- Bromley020 8290 0333
Director fails to get injunction that would disrupt company business
A businessman has failed to get an injunction that would have prevented his company filing accounts and holding board meetings. He also failed to establish that a board room colleague had not been validly appointed as a director.
The company involved, which provided finance to small businesses, had been acquired by Mr Katan and Mr Feroze, and a third director in 1997. It had an issued share capital of 10,000, of which 5,000 were held by Katan and 2,500 each by Feroze and the other director.
Feroze was company secretary and was registered as a director in 2016. None of the formalities required in respect of a directors' or shareholders' vote were observed for Katan or Feroze.
Since 2016, the relationship between the two men had deteriorated and in 2019, Katan presented a petition under the Companies Act 2006 s.994, which alleged that he had been excluded from the company.
In 2020 he was given notice of a board meeting for March 2020 to consider a share swap, timing of closure of the business and wind down. Feroze and the other director voted for the resolutions and Katan voted against.

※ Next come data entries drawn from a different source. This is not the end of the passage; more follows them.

-- ==== Sys2Proof/Machine/Host.lean ====
section
/-!
DEFINITION. The host port and function 0 (R238, R241, R321 to R329, R335 to R341): mailboxes, BAR2, registers, the supervisor's status,
teardown, attestation, Brim's requests, power and bring-up.
-/
namespace Sys2Proof.Machine

/-! ### Mailboxes, BAR2 and AtomicOps (R241, R325, R326) -/

/-- The partition of a virtual function (R321), once the host has enabled them. -/
def State.vf (s : State) (pn : PartId) : Option Partition := if s.module.vfEnable then s.part pn else none
/-- A message for a mailbox (R326, R329). -/
def Partition.mail (p : Partition) (n : BitVec 4) (msg : List Byte) (whole : Bool) : Partition :=
  let box := p.mailboxes.get n.toFin
  if !whole || decide (msg.length ≠ 64) then { p with badcnt := p.badcnt + 1 }
  else if p.down || decide (8 ≤ box.length) then { p with ovfcnt := p.ovfcnt + 1 }
  else { p with mailboxes := p.mailboxes.set n.toFin (box ++ [msg]), mbxFlags := p.mbxFlags ||| (1 <<< n.toNat) }
/-- A message for a mailbox of a virtual function (R326), which is received once the function's earlier posted writes have been performed
(R379); messages for a partition that is torn down are counted as discarded (R329). -/
def State.mail (s : State) (pn : PartId) (n : BitVec 4) (msg : List Byte) (whole : Bool) : State := match s.part pn with
  | some p =>
    if s.logWaits.any (fun w => w.by_ = some pn) then s
    else if s.module.vfEnable || p.down then s.setPart pn (p.mail n msg whole) else s
  | none => s
/-- A request for Brim in one of the four request mailboxes of function 0 (R339), which arrives as a message does (R326). -/
def State.ask (s : State) (n : BitVec 4) (msg : List Byte) (whole : Bool) : State :=
  let m := s.module
  let i : Fin 4 := ⟨n.toNat % 4, Nat.mod_lt _ (by decide)⟩
  if m.step < 3 ∨ 4 ≤ n.toNat ∨ !whole ∨ msg.length ≠ 64 ∨ 8 ≤ (m.requests.get i).length then s
  else { s with module := { m with requests := m.requests.set i (m.requests.get i ++ [(msg, s.ftime)]) } }
/-- MAILBOX_WRITE (R326, R339): of a virtual function, or of function 0. -/
def execMailboxWrite (fn : Option PartId) (n : BitVec 4) (msg : List Byte) (whole : Bool) (s : State) : Host.Outcome State Fault Refusal :=
  .next (match fn with
    | some vf => s.mail vf n msg whole
    | none => s.ask n msg whole)

/-- The leaf that a host access through BAR2 goes through (R325): one with HOST = 1 that grants the access. -/
def State.hostLeaf (s : State) (pn : PartId) (p : Partition) (y : Perm) (a : Nat) : Option (Word × Nat) :=
  if 2 ^ 36 ≤ a ∨ inWindow a then none
  else match s.walk none pn p a 4 p.root 3 with
    | .ok (e, lvl) => if ptHost e && grants e y then some (e, lvl) else none
    | .error _ => none
/-- The target of a host access to one sector (R325): the key, and the core of an accumulator tile. The Mitten command page accepts no
store of the host (R331). -/
def State.hostKey (s : State) (pn : PartId) (p : Partition) (y : Perm) (a n : Nat) : Option Target :=
  match s.hostLeaf pn p y a with
  | none => none
  | some (e, lvl) =>
    if ptTile e then ((s.tileKey pn (coreOf (ptHcore e)) (ptHtile e) (a % 2 ^ 16)).1).map (fun k => .here k (some (coreOf (ptHcore e))))
    else
      let pa := ptPa e + a % pageSize lvl
      let l : Loc := .mem pa (if ptPub e then some (flipOf e) else none) false false
      if !p.ownDram pa then none
      else if y = .w then if s.meetsCommands pn pa n then none else some (.here (s.writePa l) none)
      else some (.here (s.readPa l) none)
/-- One sector of a host write: into a pool it waits for a live log entry (R249). -/
def State.hostPut (s : State) (pn : PartId) (t : Target) (bs : List Byte) : State := match t with
  | .here k (some c) => s.foreignWrite c (k - poolKey c 0) bs pn
  | .here k none => s.pokeHome k bs
  | .away => s
/-- A host write through BAR2 (R325): all of it, or, with Unsupported Request, nothing. It may make room in the trace ring for
records that it has held back (R394). -/
def State.hostWrite (s : State) (pn : PartId) (a : Nat) (bs : List Byte) : State := match s.vf pn with
  | none => s
  | some p =>
    if p.down then s
    else match (pieces a bs.length).mapM (fun x => (s.hostKey pn p .w x.1 x.2).map (fun t => (t, x.1 - a, x.2))) with
      | some l => (l.foldl (fun s x => s.hostPut pn x.1 ((bs.drop x.2.1).take x.2.2)) s).cleanLines (cleanSectors (l.map (fun x => (x.1, x.2.2))) []) |>.traceWake pn
      | none => s
/-- The data of a host read through BAR2, or none for Unsupported Request (R325, R329). -/
def State.hostRead (s : State) (pn : PartId) (a n : Nat) : Option (List Byte) := match s.vf pn with
  | none => none
  | some p =>
    if p.down then none
    else (pieces a n).foldlM (fun l x => (s.hostKey pn p .r x.1 x.2).bind (fun t => match t with
      | .here k _ => some (l ++ memBytes s.mem k x.2)
      | .away => none)) []
/-- HOST_BAR2_ACCESS (R325, R327): a read changes nothing. -/
def execHostBar2Access (vf : PartId) (a : Nat) (write : Option (List Byte)) (_len : Nat) (s : State) : Host.Outcome State Fault Refusal :=
  match write with
  | some bs => .next (s.hostWrite vf a bs)
  | none => .next s
/-- The operation of a host AtomicOp (R241). -/
def hostOp : BitVec 2 → Option AOp
  | 0 => some .addN
  | 1 => some .xch
  | 2 => some .cas
  | _ => none
/-- HOST_ATOMICOP (R241, R292): 32 bits at an accumulator word of a SYS page in device memory; on a poisoned word it has no effect, and it
waits for a live log entry (R249) and behind an AWAIT that has come over the fabric (R248). -/
def State.hostAtomic (s : State) (pn : PartId) (a : Nat) (op : BitVec 2) (width : Nat) (v c : BitVec 32) : State :=
  match s.vf pn, hostOp op with
  | some p, some op =>
    if p.down || decide (width ≠ 32 ∨ a % 4 ≠ 0) then s
    else match s.hostLeaf pn p .rw a with
      | none => s
      | some (e, _) =>
        if ptApl e ≠ 2 ∨ ptPa e ≠ 0 then s
        else match s.hostKey pn p .rw a 4 with
          | some (.here k co) =>
            if (s.poisonAt k 4).isSome || s.logged (.here k co, 4) || s.awaitAhead (keyCore k) .fabric (fun _ _ _ => true) then s
            else s.pokeClear k (leBytes 4 (atomicNew op (BitVec.ofNat 32 (leNat (memBytes s.mem k 4))) v c).1.toNat)
          | _ => s
  | _, _ => s
/-- HOST_ATOMICOP (R241): `width` in bits. -/
def execHostAtomicop (vf : PartId) (a : Nat) (op : BitVec 2) (width : Nat) (v c : BitVec 32) (s : State) : Host.Outcome State Fault Refusal :=
  .next (s.hostAtomic vf a op width v c)

/-! ### The resident supervisor (R255, R322, R328) -/

/-- The handle of a resident job: the n-th that Brim starts on a core (assumption 41). -/
def supHandleOf (c : CoreId) (n : Nat) : Handle := BitVec.ofNat 32 (n % 2 ^ 19 * 2 ^ 13 + c.val)
/-- A stream that starts with a word in s30 (R322). -/
def Stream.place (t : Stream) (w : Word) : Stream :=
  let q : Queue Word := ⟨[⟨some w, ⟨0, 0⟩, .none, false, 0, none⟩], []⟩
  { t with regs := t.regs.set (30 : Fin 31) q }
/-- Brim starts the resident job on the partition's lowest core, with the record's address in C's s30 (R322). -/
def State.startSup (s : State) (pn : PartId) (n : Nat) : Option State := match s.part pn with
  | none => none
  | some p => match s.header pn p.supImage with
    | .error _ => none
    | .ok h =>
      let c := p.supcore
      let hd := supHandleOf c n
      let q : JobSlot := ⟨hd, pn, 0, 0, 0, s.ftime, .waiting, 0, 0, p.supImage, h, none, none, none, false⟩
      let s : State := (s.setSlot c 0 (some q)).setPart pn { p with supHandle := hd, pstate := 1, delivery := true, inEntry := false, savedPc := 0, shownRec := none }
      let g : Group := ⟨hd, pn, 0, [c], [], false, true, false, 0, Vector.replicate 4 0, [], [], []⟩
      let s := { s with jobs := s.jobs ++ [g] }
      (s.freshJob c 0 q).map (fun (t : State) => t.onJob c (fun j => j.onStream .c (fun (t : Stream) => t.place p.recva)))
/-- The supervisor's job is taken off its core. -/
def State.endSup (s : State) (p : Partition) : State :=
  let s := (s.freeJobBlocks p.supcore p.supHandle).leaveCore p.supcore p.supHandle
  { s with jobs := s.jobs.filter (fun g => g.handle ≠ p.supHandle) }
/-- PCTL (R328): in STATE 2, 1 resumes the supervisor as RESUME would. -/
def State.resumeSup (s : State) (pn : PartId) : State := match s.vf pn with
  | some p => if p.pstate = 2 then (s.resumeLaunch p.supHandle).1.onPart pn (fun p => { p with pstate := 1 }) else s
  | none => s
/-- PCTL (R328, R338): in STATE 2, 2 ends the supervisor's job and starts the resident job again from its image; while Brim is absent that
waits for it. -/
def State.restartSup (s : State) (pn : PartId) : State := match s.vf pn with
  | some p =>
    if p.pstate ≠ 2 then s
    else if s.module.brimUp then ((s.endSup p).startSup pn (p.supHandle.toNat / 2 ^ 13 + 1)).getD s
    else s.setPart pn { p with restartAsked := true }
  | none => s
/-- The restarts that have waited for Brim are made (R338). -/
def State.restartsDue (s : State) : State := ((List.range 32).map partOf).foldl (fun s pn =>
  if (s.part pn).any Partition.restartAsked then (s.onPart pn (fun p => { p with restartAsked := false })).restartSup pn else s) s
/-- PCTL_RESUME (R328). -/
def execPctlResume (vf : PartId) (s : State) : Host.Outcome State Fault Refusal := .next (s.resumeSup vf)
/-- PCTL_RESTART (R328). -/
def execPctlRestart (vf : PartId) (s : State) : Host.Outcome State Fault Refusal := .next (s.restartSup vf)

/-! ### BAR0 registers (R325, R327, R339, R392) -/

/-- A host write of exactly one whole register of BAR0 (R325): of a virtual function, or of function 0. Offsets without a register that can
be written are ignored, and a write into a mailbox line that is no message is discarded and counted (R326). -/
def State.writeBar0 (s : State) (fn : Option PartId) (off : Nat) (v : Word) : State := match fn with
  | none => if off = 0x408 then { s with module := { s.module with brrd := v } } else s
  | some pn =>
    if off < 0x400 then s.mail pn (BitVec.ofNat 4 (off / 64)) [] false
    else if off = 0x880 then (if v = 1 then s.resumeSup pn else if v = 2 then s.restartSup pn else s)
    else if off = 0x1000 then s.onVf pn (fun p => p.writeTctl v)
    else if off = 0x1008 then s.onVf pn (fun p => p.writeTrbase v)
    else if off = 0x1010 then s.onVf pn (fun p => p.writeTrsize v)
    else if off = 0x1018 then s.onVf pn (fun p => p.writeTrigat s.ftime v)
    else if off = 0x1020 then s.onVf pn (fun p => p.writeDbgcore v)
    else if off = 0x1028 then (if s.module.vfEnable then s.debugStop pn v else s)
    else s
/-- MBSTAT (R325). -/
def Partition.mbstat (p : Partition) : Word := BitVec.ofNat 64 ((p.mailboxes.toList.zipIdx.map (fun x => x.1.length * 16 ^ x.2)).sum)
/-- PSTAT (R328). -/
def Partition.pstat (p : Partition) : Word := BitVec.ofNat 64 (p.pstate.toNat * 2 ^ 60 + p.pcause.toNat * 2 ^ 52 + p.pkind.toNat * 2 ^ 48)
/-- The attestation window from 0x2000 on (R336): the nonce, READY and the quote. -/
def quoteWindow (nonce quote : List Byte) (ready : Bool) : List Byte :=
  (nonce ++ List.replicate 32 0).take 32 ++ leBytes 8 (bitNat ready * 2 ^ 63) ++ List.replicate 24 0 ++ quote
/-- A counter of the job on DBGCORE, 0 where the core holds no job of the partition (R392). -/
def State.debugCounter (s : State) (pn : PartId) (p : Partition) (i : Fin 16) : Word :=
  ((s.job (coreOf p.dbgcore.toNat)).map (fun j => if j.part = pn then j.counters.get i else 0)).getD 0
/-- A register of a virtual function's BAR0, by its offset (R325, R392). -/
def State.vfRegister (s : State) (pn : PartId) (p : Partition) (off : Nat) : Word :=
  if off = 0x400 then p.mbstat else if off = 0x408 then p.ovfcnt else if off = 0x410 then p.badcnt
  else if off = 0x800 then p.pstat
  else if 0x820 ≤ off ∧ off < 0x840 then p.supRec.get ⟨(off - 0x820) / 8 % 4, Nat.mod_lt _ (by decide)⟩
  else if off = 0x900 then p.usedcyc else if off = 0x908 then p.savecyc else if off = 0x910 then p.scrubcyc
  else if off = 0x1000 then p.tctl else if off = 0x1008 then p.trbase else if off = 0x1010 then p.trsize
  else if off = 0x1018 then p.trigat else if off = 0x1020 then p.dbgcore
  else if 0x1100 ≤ off ∧ off < 0x1180 then s.debugCounter pn p ⟨(off - 0x1100) / 8 % 16, Nat.mod_lt _ (by decide)⟩
  else if off < 0x2000 then 0 else wordAt ((quoteWindow p.nonce p.quote p.quoteReady).drop (off - 0x2000)) 0
/-- BRSTAT (R339). -/
def Module.brstat (m : Module) : Word := BitVec.ofNat 64 (bitNat m.brimUp * 2 ^ 63 + m.replies % 2 ^ 32)
/-- RECSTAT (R339). -/
def Module.recstat (m : Module) : Word := BitVec.ofNat 64 (bitNat m.recOpen * 2 ^ 63 + m.recResult.toNat * 2 ^ 40 + m.recBytes.length % 2 ^ 32)
/-- A register of function 0's BAR0 (R339). -/
def State.moduleRegister (s : State) (off : Nat) : Word :=
  let m := s.module
  if off = 0x400 then m.brstat else if off = 0x408 then m.brrd
  else if 0x800 ≤ off ∧ off < 0xC00 then wordAt (m.replySlots.get ⟨(off - 0x800) / 64 % 16, Nat.mod_lt _ (by decide)⟩) (off % 64 / 8)
  else if off = 0xCC0 then m.recstat
  else if off = 0xD00 then BitVec.ofNat 64 (m.feed.toNat + ((s.parts.toList.zipIdx.map (fun x => if x.1.isSome then 2 ^ (32 + x.2) else 0)).sum))
  else if off < 0x2000 then 0 else wordAt ((quoteWindow m.nonce m.quote m.quoteReady).drop (off - 0x2000)) 0
/-- The data of a host read of n bytes of BAR0, whatever its size and alignment, or none for Unsupported Request (R325, R329, R339); it
changes nothing. -/
def State.readBar0 (s : State) (fn : Option PartId) (off n : Nat) : Option (List Byte) :=
  let byte (f : Nat → Word) (o : Nat) : Byte := BitVec.ofNat 8 ((f (o / 8 * 8)).toNat / 2 ^ (8 * (o % 8)))
  let bytes (f : Nat → Word) : List Byte := (List.range n).map (fun i => byte f (off + i))
  match fn with
  | none => if s.module.step < 3 ∨ 0x10000 < off + n then none else some (bytes s.moduleRegister)
  | some pn => (s.vf pn).bind (fun p => if 0x10000 < off + n then none else some (bytes (s.vfRegister pn p)))
/-- HOST_REGISTER_WRITE (R325). -/
def execHostRegisterWrite (fn : Option PartId) (off : Nat) (v : Word) (s : State) : Host.Outcome State Fault Refusal := .next (s.writeBar0 fn off v)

Another board meeting took place in September 2020 to confirm that dividends under the share swap were interim dividends. Katan again voted against the resolution.
He submitted that no effective resolutions were passed at the meetings as Feroze had not been validly appointed as a director of the company so that there was no majority vote. He alleged that Feroze was not a director, which made board resolutions ineffective. He sought an injunction to prevent the company from filing the 2020 accounts or calling meetings.
Feroze contended that he was registered at Companies House as a director, had acted as a director of the company and had previously been acknowledged as a director by Katan.
The High Court rejected the applications.
It held that Katan had no real prospect of proving his claims because, on the evidence, he had by his conduct assented to or acquiesced in Feroze's appointment as a director of the company.